Below are the key columns you'll find in the dataset `processed_aggression_dataset.csv`:

- **`file_path`**: Filename of the audio clip.
- **`rating`** _(target for linear regression)_: Mean perceived aggressiveness (1–10). Higher means more aggressive.
- **`rating_binary`** _(target for logistic regression)_: 1 if considered aggressive, else 0.

### Acoustic features (from audio)

- **`duration_sec`**: Total length of the audio clip in seconds.
- **`mean_pitch`**: Estimated fundamental frequency (F0) in Hz; higher values generally correspond to higher perceived pitch.
- **`pitch_var`**: Standard deviation (variability) of the pitch; higher variability can indicate more dynamic/prosodic speech.
- **`mean_energy`**: Average root-mean-square (RMS) energy; a proxy for loudness/intensity.
- **`spectral_centroid`**: “Brightness” of the sound (Hz); higher values indicate more energy in higher frequencies.

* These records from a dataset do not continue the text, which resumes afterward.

-- ==== Sys2Proof/Machine/Boot.lean ====
section
/-! DEFINITION. Boot, the firmware fetch, attestation and fuse programming (15_boot_security R451 to R465).
Assumption log: log 90 (DEDUCED). -/

namespace Sys2Proof.Machine

/-! ### The stages (R451, R457, R461) -/

/-- The seed of the identity key, from the fuse secret and the PUF response (R457). -/
def Fuses.idkSeed (f : Fuses) : Bytes :=
  let uds := (sha3_512 (f.secret ++ Config.puf f.helper)).take 32
  (sha3_512 (uds ++ ascii "ngutas-idk")).take 32

/-- FUSE and IDENTITY: the stage in which they end (Table 15.1). -/
def Fuses.bootStage (f : Fuses) : Nat :=
  if f.lifecycle = 0 then 1
  else if f.lifecycle ≠ 1 ∨ !f.parityOk then 0xF
  else if sha3_512 (Config.mldsaPublic f.idkSeed) ≠ f.idkHash then 0xF
  else 3

/-- BOOT_START: RESET_N is accepted as deasserted, the HOST_MODE lands are sampled, and the ROM runs FUSE, IDENTITY and
PORT, in which the host port starts (R451, 20 R552). -/
def execBootStart (hostMode : Nat) (s : State) : Res :=
  let k := s.pmc
  if !k.aon || !k.powered || !k.resetLevel || k.trip || s.sec.stage ≠ 0 || jtagHolds s.tst.ir then .next s
  else
    let mode := if hostMode % 8 = 7 then 0 else hostMode % 8
    let st := s.fuses.bootStage
    let idk := if st = 3 then Config.mldsaPublic s.fuses.idkSeed else []
    let s1 : State := { s with
      pmc := { k with rst := { k.rst with accepted := true }, stopped := false }
      host := { s.host with mode := mode }
      sec := { s.sec with stage := st, idk := idk, bootRevoke := s.fuses.fwRevoke, bootSvn := s.fuses.svn } }
    .next (if st = 3 then s1.startHost { st := .starting } else s1)

/-! ### The image (R453, R455) -/

def magicOk (h : Bytes) : Bool := recN h 0 4 == 0x5746474E && recN h 4 2 == 1
/-- BODYLEN, SVN, ENTRY and BODY_DIGEST of a header (Table 15.2). -/
def bodyLen (h : Bytes) : Nat := recN h 8 4
def fwSvn (h : Bytes) : Nat := recN h 12 4
def fwEntry (h : Bytes) : Nat := recN h 16 4
def bodyDigest (h : Bytes) : Bytes := sliceB h 64 64
/-- PUBKEY and SIG. -/
def fwPub (h : Bytes) : Bytes := sliceB h 128 2592
def fwSig (h : Bytes) : Bytes := sliceB h 2720 4627

/-- MAGIC, FORMAT, BODYLEN, ENTRY and the reserved bytes are right. -/
def headerOk (h : Bytes) : Bool :=
  magicOk h && decide (16 ≤ bodyLen h) && decide (bodyLen h ≤ 2097152) && bodyLen h % 16 == 0 && fwEntry h % 16 == 0
    && decide (fwEntry h < bodyLen h) && zeroAt h [(6, 2), (20, 44), (7347, 77)]

/-- The unrevoked fused key whose hash is that of PUBKEY. -/
def State.signer (s : State) (h : Bytes) : Option Nat :=
  [0, 1].find? fun k => !bit s.sec.bootRevoke k && sha3_512 (fwPub h) == Tbl.get [] s.fuses.fwKeys k

/-- The FWRES of an offer, checked in the order of R455. -/
def State.offerResult (s : State) (h : Bytes) : Nat :=
  if s.sec.fetch.isSome then 1
  else if !headerOk h then 2
  else if (s.signer h).isNone then 3
  else if fwSvn h < s.sec.bootSvn then 5
  else if !Config.mldsaVerify (fwPub h) (ascii "ngutas-fw-v1") (sha3_512 (h.take 128)) (fwSig h) then 4
  else 0

/-! ### The fetch (R454, R456) -/

/-- NEXT: the next body offset that the ROM wants. -/
def Sec.nextOff (c : Sec) : Nat := (c.fetch.map (·.body.length)).getD 0

/-- The slot holds the fetch. -/
def Sec.holds (c : Sec) (slot : Nat) : Bool := c.fetch.any fun f => f.slot == slot

/-- A fetch result and NEXT, as a response. -/
def State.fwAnswer (s : State) (res : Nat) : NcpAct := .done s 0 (leBytes 1 res ++ leBytes 4 s.sec.nextOff)

/-- A failure recorded in LAST_FAIL, and counted in FAILS where it is an offer's or a digest's (R462). -/
def State.fwFail (s : State) (res : Nat) (counted : Bool) : State :=
  let fails := if counted then satInc 16 s.sec.fails else s.sec.fails
  { s with sec := { s.sec with lastFail := res, fails := fails } }

/-- FW_OFFER (R455). -/
def execFwOffer (m : Ncp) (s : State) : Res :=
  .next (s.ncp 0x50 m .session (m.payload.length == 7424) fun st =>
    let r := st.offerResult m.payload
    if r ≠ 0 then (st.fwFail r true).fwAnswer r
    else
      let key := (st.signer m.payload).getD 0
      let s1 : State := { st with sec := { st.sec with
        stage := 5, fwKey := key, fetch := some { slot := m.slot, header := m.payload } } }
      s1.fwAnswer 0)

/-- FW_DATA (R454). -/
def execFwData (m : Ncp) (s : State) : Res :=
  let n := m.payload.length - 4
  .next (s.ncp 0x51 m .session (decide (20 ≤ m.payload.length) && decide (n ≤ 8176) && n % 16 == 0) fun st =>
    match st.sec.fetch with
    | none => (st.fwFail 8 false).fwAnswer 8
    | some f =>
      let off := recN m.payload 0 4
      if f.slot ≠ m.slot then (st.fwFail 8 false).fwAnswer 8
      else if off ≠ f.body.length then (st.fwFail 6 false).fwAnswer 6
      else if bodyLen f.header < off + n then (st.fwFail 9 false).fwAnswer 9
      else
        let s1 : State := { st with sec := { st.sec with fetch := some { f with body := f.body ++ m.payload.drop 4 } } }
        s1.fwAnswer 0)

/-- HANDOVER: the fuses are locked, every NCP slot is freed and the firmware is entered, in INIT (Table 15.1, R458). -/
def State.handover (s : State) (f : FwFetch) : State :=
  let s0 : State := { s with sec := { s.sec with fetch := none } }
  let s1 := (List.range 8).foldl (fun (st : State) a => if (st.slot a).st = 0 then st else st.freeSlot a) s0
  { s1 with sec := { s1.sec with stage := 8, locked := true, imem := f.body, header := f.header.take 128 } }

/-- FW_END: a body whose digest matches is answered OK and entered; one whose digest differs is discarded (R454,
R456). -/
def execFwEnd (m : Ncp) (s : State) : Res :=
  .next (s.ncp 0x52 m .session (m.payload.length == 0) fun st =>
    match st.sec.fetch with
    | none => (st.fwFail 8 false).fwAnswer 8
    | some f =>
      if f.slot ≠ m.slot ∨ f.body.length < bodyLen f.header then (st.fwFail 8 false).fwAnswer 8
      else if sha3_512 f.body ≠ bodyDigest f.header then
        let s1 := st.fwFail 7 true
        State.fwAnswer { s1 with sec := { s1.sec with stage := 4, fetch := none } } 7
      else
        let r : Reply := { ty := 0x52, tag := m.tag, status := 0, ctx := m.ctx
                           payload := leBytes 1 0 ++ leBytes 4 st.sec.nextOff }
        .later ((st.answer m.slot r).handover f))

/-- FW_ABORT: the fetch of the slot that holds it is released (R454); from another slot it releases nothing (log
89). DEDUCED, log 89. -/
def execFwAbort (m : Ncp) (s : State) : Res :=
  .next (s.ncp 0x53 m .session (m.payload.length == 0) fun st =>
    if st.sec.holds m.slot then
      State.fwAnswer { st with sec := { st.sec with stage := 4, fetch := none } } 0
    else st.fwAnswer 0)

/-- INIT_DONE: the firmware has brought up the part: every stack has ended training, the capability list is linked, the
tiles and engines that are enabled and not fenced start, and NCP is served in full (R452). DEDUCED, log 104. -/
def execInitDone (s : State) : Res :=
  if s.sec.stage ≠ 8 || s.aon.failed || (List.range 12).any fun k => (s.stack k).st == .training then .next s
  else
    let s1 : State := { s with sec := { s.sec with stage := 9, linked := true } }
    let tiles := (List.range 256).filter fun t => s.pmc.tileEn.getLsbD t
    let engs := (List.range 16).filter fun e => bit s.pmc.engEn e
    .next (engs.foldl State.enableEngine (tiles.foldl State.enableTile s1))

/-! ### Attestation (R459) -/

/-- The report without its signature (Table 15.5). -/
def State.report (s : State) (slot : Nat) : Bytes :=
  let f := s.fuses
  let words := (List.range 8).map fun k =>
    let a : AgentFuse := Tbl.get {} f.agents k
    (a.hash, b2n a.valid + 2 * b2n a.admin + 4 * b2n a.revoked)
  leBytes 4 0x5441474E ++ leBytes 2 1 ++ leBytes 1 0x11 ++ leBytes 1 f.lifecycle ++ leBytes 2 s.fab.devid ++ leBytes 2 0
    ++ leBytes 4 (fwSvn s.sec.header) ++ leBytes 4 f.svn ++ leBytes 1 s.sec.fwKey ++ List.replicate 11 0
    ++ sliceB (s.slot slot).transcript 0 64 ++ sha3_512 s.sec.header ++ sha3_512 (Config.romImage 0)
    ++ sha3_512 (Config.agentWords words) ++ sliceB s.sec.idk 0 2592

/-- ATTEST: the report, signed with the identity key (R459). -/
def execAttest (m : Ncp) (s : State) : Res :=
  .next (s.ncp 0x05 m .session (m.payload.length == 0) fun st =>
    let r := st.report m.slot
    let sig := Config.mldsaSign st.fuses.idkSeed (ascii "ngutas-attest-v1") (sha3_512 r)
    .done st 0 (r ++ sliceB sig 0 4627))

/-! ### Fuse programming (R465) -/

/-- SEC_FUSE_CTL written: TARGET, and PROG, which is ignored while BUSY is 1. -/
def State.fuseCtl (s : State) (target : Nat) (prog : Bool) : State :=
  let data := (List.range 8).flatMap fun i => leBytes 8 (Tbl.get (0 : W64) s.sec.fuseData i).toNat
  let run := if prog && s.sec.prog.isNone then some (target, data) else s.sec.prog
  { s with sec := { s.sec with target := target, prog := run } }

/-- SEC_FUSE_CTL written with PROG and a TARGET, from READY on. -/
def State.program (s : State) (target : Nat) : State := if s.sec.stage = 9 then s.fuseCtl target true else s

/-- PROG_AGENT_HASH: entry `k` from SEC_FUSE_DATA, setting VALID. -/
def execProgAgentHash (k : Nat) (s : State) : Res := .next (s.program (k % 8))
/-- PROG_ADMIN: ADMIN of entry `k`. -/
def execProgAdmin (k : Nat) (s : State) : Res := .next (s.program (0x10 + k % 8))
/-- PROG_REVOKED: REVOKED of entry `k`. -/
def execProgRevoked (k : Nat) (s : State) : Res := .next (s.program (0x20 + k % 8))
/-- PROG_FW_REVOKE: FW_REVOKE bit `k`. -/
def execProgFwRevoke (k : Nat) (s : State) : Res := .next (s.program (0x30 + k % 2))
/-- PROG_SVN: SVN plus one. -/
def execProgSvn (s : State) : Res := .next (s.program 0x40)

/-- An entry of the agent-key table. -/
def Fuses.agent (f : Fuses) (k : Nat) : AgentFuse := Tbl.get {} f.agents k
/-- An entry replaced. -/
def Fuses.setAgent (f : Fuses) (k : Nat) (a : AgentFuse) : Fuses := { f with agents := Tbl.set f.agents k a }

/-- What programming a target does: the fuses and ERR (Table 15.11). -/
def Fuses.programmed (f : Fuses) (target imageSvn : Nat) (data : Bytes) : Fuses × Nat :=
  let k := target % 16
  let a := f.agent k
  if target < 8 then
    if a.valid then (f, 1) else (f.setAgent k { a with hash := data, valid := true }, 0)
  else if target / 16 = 1 ∧ k < 8 then
    if a.admin then (f, 1) else (f.setAgent k { a with admin := true }, 0)
  else if target / 16 = 2 ∧ k < 8 then
    if a.revoked then (f, 1) else (f.setAgent k { a with revoked := true }, 0)
  else if target / 16 = 3 ∧ k < 2 then
    if bit f.fwRevoke k then (f, 1) else ({ f with fwRevoke := setFld f.fwRevoke k 1 1 }, 0)
  else if target = 0x40 then
    if imageSvn < f.svn + 1 then (f, 2) else if 64 ≤ f.svn then (f, 1) else ({ f with svn := f.svn + 1 }, 0)
  else (f, 3)

/-- FUSE_PROG_DONE: the programming ends, BUSY clears and ERR tells its result. -/
def execFuseProgDone (s : State) : Res :=
  match s.sec.prog with
  | none => .next s
  | some p =>
    let r := s.fuses.programmed p.1 (fwSvn s.sec.header) p.2
    .next { s with fuses := r.1, sec := { s.sec with prog := none, err := r.2 } }

end Sys2Proof.Machine
end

### Textual features (from ASR transcript)

- **`transcript`**: The recognized text of the audio (string).
- **`word_count`**: Number of tokenized words in the transcript.
- **`avg_word_length`**: Average number of characters per word.
- **`speech_rate`**: Words per second (`word_count / duration_sec`).

> **Interpretation tip:** For regression, we will mainly use numerical columns. Text can be used for qualitative interpretation, but the numerical summaries (counts, rates, durations) are what go into the models.

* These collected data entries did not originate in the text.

/-- LOST (R404). -/
def State.lost (s : State) (c : Nat) (m : SMap) (fset : List Nat) (n : Nat) : Bool :=
  let x := s.ctx c
  let switch := x.switchStep == some n || (x.switchAt == n && n != 0)
  fset.any (fun d => s.noMirror c m fset d || s.losesFragment c m fset d)
    || fset.any (fun a => fset.any fun b => a != b && oneRing a b)
    || decide (2048 < fset.length) || (!fset.isEmpty && switch) || x.recov.attempt == 15

/-! ### Takeover (R407, R408) -/

/-- In-flight instructions of a context end at its takeover: status words that are ready are written; their signals
and flags are gone with the counters and flags that R412 clears (DEDUCED, log 80). -/
def State.endFlights (s : State) (c : Nat) : State :=
  let mine := s.flight.filter fun f => f.ctx == c
  let s1 := mine.foldl (fun (st : State) f => match f.statusAt with
    | some a => if f.work == .done && st.residentAt c f.vt then st.storeWrite (st.physD c f.vt) 6 a (leBytes 8 f.status)
        else st
    | none => st) s
  State.settleRegions { s1 with
    flight := s1.flight.filter fun f => f.ctx != c
    sigs := s1.sigs.filter fun y => y.ctx != c
    remotes := s1.remotes.filter fun r => !(r.ctx == c && r.key.head? == some 0) }

/-- The send and credit counts recorded at the last Milestone restored (10 R323). -/
def State.restoreEndpoints (s : State) (c : Nat) : State :=
  { s with fab := { s.fab with endpoints := s.fab.endpoints.mapv fun _ e =>
      if e.valid && e.ctx == c then { e with sends := e.sendsAt, credits := e.creditsAt, stalled := false } else e } }

/-- Pending roots whose home has failed are cleared and leave the install list, those among them that the member has not
taken yet (07 R214). -/
def State.dropRoots (s : State) (c : Nat) (fset : List Nat) : State :=
  let mine := s.installs.filter fun x => x.ctx == c && fset.contains x.home
  let s1 := mine.foldl (fun (st : State) x =>
    let h := st.peekD c x.addr 64
    st.ctxWrite c x.addr (putRec h 16 1 (setFld (recN h 16 1) 0 1 0))) s
  let lost (x : Control) : Bool := x.ctx == c && x.kind == ctlRoot && x.key.head? == some 1
    && fset.contains ((x.key[5]?).getD 0)
  { s1 with installs := s1.installs.filter fun x => !(x.ctx == c && fset.contains x.home)
            fab := { s1.fab with controls := s1.fab.controls.filter fun x => !lost x } }

/-- Step `n` discarded (R407 (3); 08 R244, 06 R180, 10 R323, 07 R214, 11 R358, 10 R331). -/
def State.discardStep (s : State) (c n : Nat) (fset : List Nat) : State :=
  let s1 := ((((s.endFlights c).discardUpdates c n).discardTaps c).restoreEndpoints c).dropRoots c fset
  let x := s1.ctx c
  let r := x.recov
  let y : Recov := { r with unfixed := r.unfixed.filter fun k => decide (k < n)
                            inputs := r.inputs.filter fun e => decide (e.1 < n) }
  let s2 := s1.setCtx c { x with permutes := 0, recov := y
                                 heldScales := x.heldScales.filter fun k => decide (k.step < n) }
  let s3 := s2.settlePages c
  if (s3.ctx c).bundle.step = some n then s3.beginReplacement c n else s3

## Exercise 1 — Load the data from Google Drive

Load the CSV into a pandas DataFrame.

> In Google Colab, Google Drive is mounted under `/content/drive`. Your file is located at:
>
> `/content/drive/MyDrive/[your path on the drive].csv`


In [None]:
# If you are running this in Google Colab, first mount your Drive:
try:
    from google.colab import drive  # type: ignore

    drive.mount("/content/drive")
    print("Drive mounted.")
except Exception as e:
    print("Not running in Colab or Drive mount failed:", e)

import os
import pandas as pd
import numpy as np

# Try both common path variants just in case
paths_to_try = [
    "/content/drive/MyDrive/PhD/voice_sentiment/processed_aggression_dataset.csv",
    "content/drive/MyDrive/PhD/voice_sentiment/processed_aggression_dataset.csv",
]

df = None
for p in paths_to_try:
    if os.path.exists(p):
        df = pd.read_csv(p)
        print(f"Loaded: {p}")
        break

if df is None:
    raise FileNotFoundError(
        "Could not find processed_aggression_dataset.csv in the expected locations."
    )

df.head()


## Exercise 2 — Explore data types

Inspect the structure of the DataFrame to see column names and data types.


In [None]:
df.info()


### Exercise 2.1 — Ensure the data types are appropriate

- `rating` should be `?` (continuous 1–10).
- `rating_binary` should be `?` (0/1).
- Feature columns should be `?`.
- `transcript` is text.

Coerce types and handle any parsing issues.


In [None]:
# Expected numeric columns (you can add/remove based on your dataset)
numeric_cols = [
    "rating",
    "rating_binary",
    "duration_sec",
    "mean_pitch",
    "pitch_var",
    "mean_energy",
    "spectral_centroid",
    "word_count",
    "avg_word_length",
    "speech_rate",
]

# Coerce numeric columns
for c in numeric_cols:
    if c in df.columns:
        df[c] = pd.to_numeric(df[c], errors="coerce")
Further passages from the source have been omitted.